A fair Exchange is no robbery for Graham Coxell, who, as chief executive of software firm Marlborough Stirling, has just taken over the Exchange.
Thirty-one-year-old Coxell is now determined to take Marlborough Stirling from its present FTSE250 ranking into the FTSE100.
And all this after jumping feet first into the business world when he finished school, deciding he was too busy to bother with university.
In seven and a half years, he has risen from principal consultant to chief executive. When he joined in 1994, Marlborough had 40 staff, today it has more than 1,000. The turnover of the company has increased from £5m in 1993 to £33.7m in the first six months of this year.
Floating Marlborough in April was one of the first major strategic decisions for Coxell, who became chief executive last year. With his first major purchase out of the way, he now has his eyes on Europe. The company already has a marginal presence on the Continent but he expects to make a major announcement within six to eight months. He has set a timescale of five years for Marlborough Stirling to become a FTSE100 company.
His determination to take Marlborough Stirling into the big league is clearly evident. When asked about it, he pauses and thinks before answering: “This business is like a part of me.I have an incredible drive to make it a successful company.”
Coxell says he would not change a thing about his hectic schedule, describing himself as having a huge amount of drive and enthusiasm.
Somehow he has even managed to fit in time for a family. He and his wife had their first child a few months ago, a baby girl, Emily. To escape, they get away down to Plymouth where he has a 56ft motorboat moored. Next summer, he plans to move the craft down to the South of France.
Coxell is excited about what acquiring the Exchange does for Marlborough Stirling's position in the market. The company already has three major software programs for providers. Omiga is designed to assist mortgage lenders distribute their wares, Optimus offers back-office admin for mortgage firms and Lamda does the same task for life and pension companies.
Coxell reckons that what the Exchange brings to the table fits perfectly in with the rest as it does roughly what Omiga does but for the life and pension industry.
Why the three are misspelt Greek words he cannot say but says the Exchange is unlikely to follow suit.
“The Exchange is absolutely going to remain as a brand name as far as I am concerned. It is a very strong brand name in the IFA marketplace.”
Marlborough Stirling counts some of the best known names of the retail financial services industry among its clients, including Axa, Clerical Medical and CIS.
But one of these, Clerical, announced in August that it was temporarily closing to group pension business, effectively meaning it would stop selling stakeholder, because its admin could not cope with the unprecedented volumes of business.

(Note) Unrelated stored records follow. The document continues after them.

@[simp] theorem State.modSess_sys (s : State) (n : Fin 8) (f : Session → Session) : (s.modSess n f).sys = s.sys := rfl
@[simp] theorem State.modSess_pwr (s : State) (n : Fin 8) (f : Session → Session) : (s.modSess n f).pwr = s.pwr := rfl
@[simp] theorem State.modSess_aon (s : State) (n : Fin 8) (f : Session → Session) : (s.modSess n f).aon = s.aon := rfl
@[simp] theorem State.modSess_hst (s : State) (n : Fin 8) (f : Session → Session) : (s.modSess n f).hst = s.hst := rfl
@[simp] theorem State.modSess_jrn (s : State) (n : Fin 8) (f : Session → Session) : (s.modSess n f).jrn = s.jrn := rfl
@[simp] theorem State.modSess_mem (s : State) (n : Fin 8) (f : Session → Session) : (s.modSess n f).mem = s.mem := rfl
@[simp] theorem State.modSess_nvm (s : State) (n : Fin 8) (f : Session → Session) : (s.modSess n f).nvm = s.nvm := rfl
@[simp] theorem State.modSess_cph (s : State) (n : Fin 8) (f : Session → Session) : (s.modSess n f).cph = s.cph := rfl
@[simp] theorem State.modSess_ntc (s : State) (n : Fin 8) (f : Session → Session) : (s.modSess n f).ntc = s.ntc := rfl
@[simp] theorem State.modSess_seq (s : State) (n : Fin 8) (f : Session → Session) : (s.modSess n f).seq = s.seq := rfl
@[simp] theorem State.modSess_tmr (s : State) (n : Fin 8) (f : Session → Session) : (s.modSess n f).tmr = s.tmr := rfl
@[simp] theorem State.modSess_crd (s : State) (n : Fin 8) (f : Session → Session) : (s.modSess n f).crd = s.crd := rfl
@[simp] theorem State.modSess_lf (s : State) (n : Fin 8) (f : Session → Session) : (s.modSess n f).lf = s.lf := rfl
@[simp] theorem State.modSess_uhf (s : State) (n : Fin 8) (f : Session → Session) : (s.modSess n f).uhf = s.uhf := rfl
@[simp] theorem State.modSess_uwb (s : State) (n : Fin 8) (f : Session → Session) : (s.modSess n f).uwb = { s.uwb with sessions := s.uwb.sessions.set n (f s.uwb.sessions[n]) } := rfl
@[simp] theorem State.modSess_hrv (s : State) (n : Fin 8) (f : Session → Session) : (s.modSess n f).hrv = s.hrv := rfl
@[simp] theorem State.modSess_free (s : State) (n : Fin 8) (f : Session → Session) : (s.modSess n f).free = s.free := rfl
@[simp] theorem State.modSess_pending (s : State) (n : Fin 8) (f : Session → Session) : (s.modSess n f).pending = s.pending := rfl

@[simp] theorem State.critWritten_sys (s : State) (w n : Nat) : (s.critWritten w n).sys = s.sys := rfl
@[simp] theorem State.critWritten_pwr (s : State) (w n : Nat) : (s.critWritten w n).pwr = s.pwr := rfl
@[simp] theorem State.critWritten_aon (s : State) (w n : Nat) : (s.critWritten w n).aon = s.aon := rfl
@[simp] theorem State.critWritten_hst (s : State) (w n : Nat) : (s.critWritten w n).hst = s.hst := rfl
@[simp] theorem State.critWritten_jrn (s : State) (w n : Nat) : (s.critWritten w n).jrn = s.jrn := rfl
@[simp] theorem State.critWritten_mem (s : State) (w n : Nat) : (s.critWritten w n).mem = { s.mem with critDiff := alCut (3 * w) (3 * n) s.mem.critDiff } := rfl
@[simp] theorem State.critWritten_nvm (s : State) (w n : Nat) : (s.critWritten w n).nvm = s.nvm := rfl
@[simp] theorem State.critWritten_cph (s : State) (w n : Nat) : (s.critWritten w n).cph = s.cph := rfl
@[simp] theorem State.critWritten_ntc (s : State) (w n : Nat) : (s.critWritten w n).ntc = s.ntc := rfl
@[simp] theorem State.critWritten_seq (s : State) (w n : Nat) : (s.critWritten w n).seq = s.seq := rfl
@[simp] theorem State.critWritten_tmr (s : State) (w n : Nat) : (s.critWritten w n).tmr = s.tmr := rfl
@[simp] theorem State.critWritten_crd (s : State) (w n : Nat) : (s.critWritten w n).crd = s.crd := rfl
@[simp] theorem State.critWritten_lf (s : State) (w n : Nat) : (s.critWritten w n).lf = s.lf := rfl
@[simp] theorem State.critWritten_uhf (s : State) (w n : Nat) : (s.critWritten w n).uhf = s.uhf := rfl
@[simp] theorem State.critWritten_uwb (s : State) (w n : Nat) : (s.critWritten w n).uwb = s.uwb := rfl
@[simp] theorem State.critWritten_hrv (s : State) (w n : Nat) : (s.critWritten w n).hrv = s.hrv := rfl
@[simp] theorem State.critWritten_free (s : State) (w n : Nat) : (s.critWritten w n).free = s.free := rfl
@[simp] theorem State.critWritten_pending (s : State) (w n : Nat) : (s.critWritten w n).pending = s.pending := rfl

end Sys2Proof.Machine
end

Given that it is Marlborough which provides the admin software, surely this must have been worrying to Coxell? He says it is in no way Marlborough's fault, saying he has spoken to Clerical at length about it and it has never tried to blame the software. “Our software allowed them to launch into the marketplace. In a way, they are victims of their own success.”
Another Marlborough client, CIS, announced last week it is moving into the IFA market for the first time. Coxell says while there was no way CIS could have known about the impending deal with the Exchange, the fact it happened will make it easier for it to reach IFAs.
Most industry observers expect battle to hot up between the industry's two software giants but Coxell maintains he does not view Misys as a direct rival.
He says he has no desire to take Marlborough into the business-to-consumer market by buying IFA networks or nationals as Misys has done, most notably with its recent takeover of the DBS network.
The decision to avoid the business-to-consumer market is not because of any lack of faith in the potential of the market, says Coxell. He believes the UK consumer is ready to buy financial products over the internet, pointing to success stories such as Egg and IFonline.
“There is a propensity to buy over the web but, looking at the quality of the sites out there, a lot are simply not that good,” he says.
“People are naturally coming to the conclusion that we are competing with Misys because they have bought Assuresoft.I do not see us competing with it though. This is not what this business is all about. We do not want to go into the businessto-consumer market because then we would be competing with our own customers.”
Despite this, he cannot resist pointing out that a large number of Misys members of one network or another prefer to use the Exchange instead of Misys.
Industry observers agree with Coxell's opinion that the Exchange deal is a good fit. One says a collective sigh of relief went up among providers that Misys did not buy the Exchange. Another says: “I think it has got more than what is necessary to give Misys a run for its money.”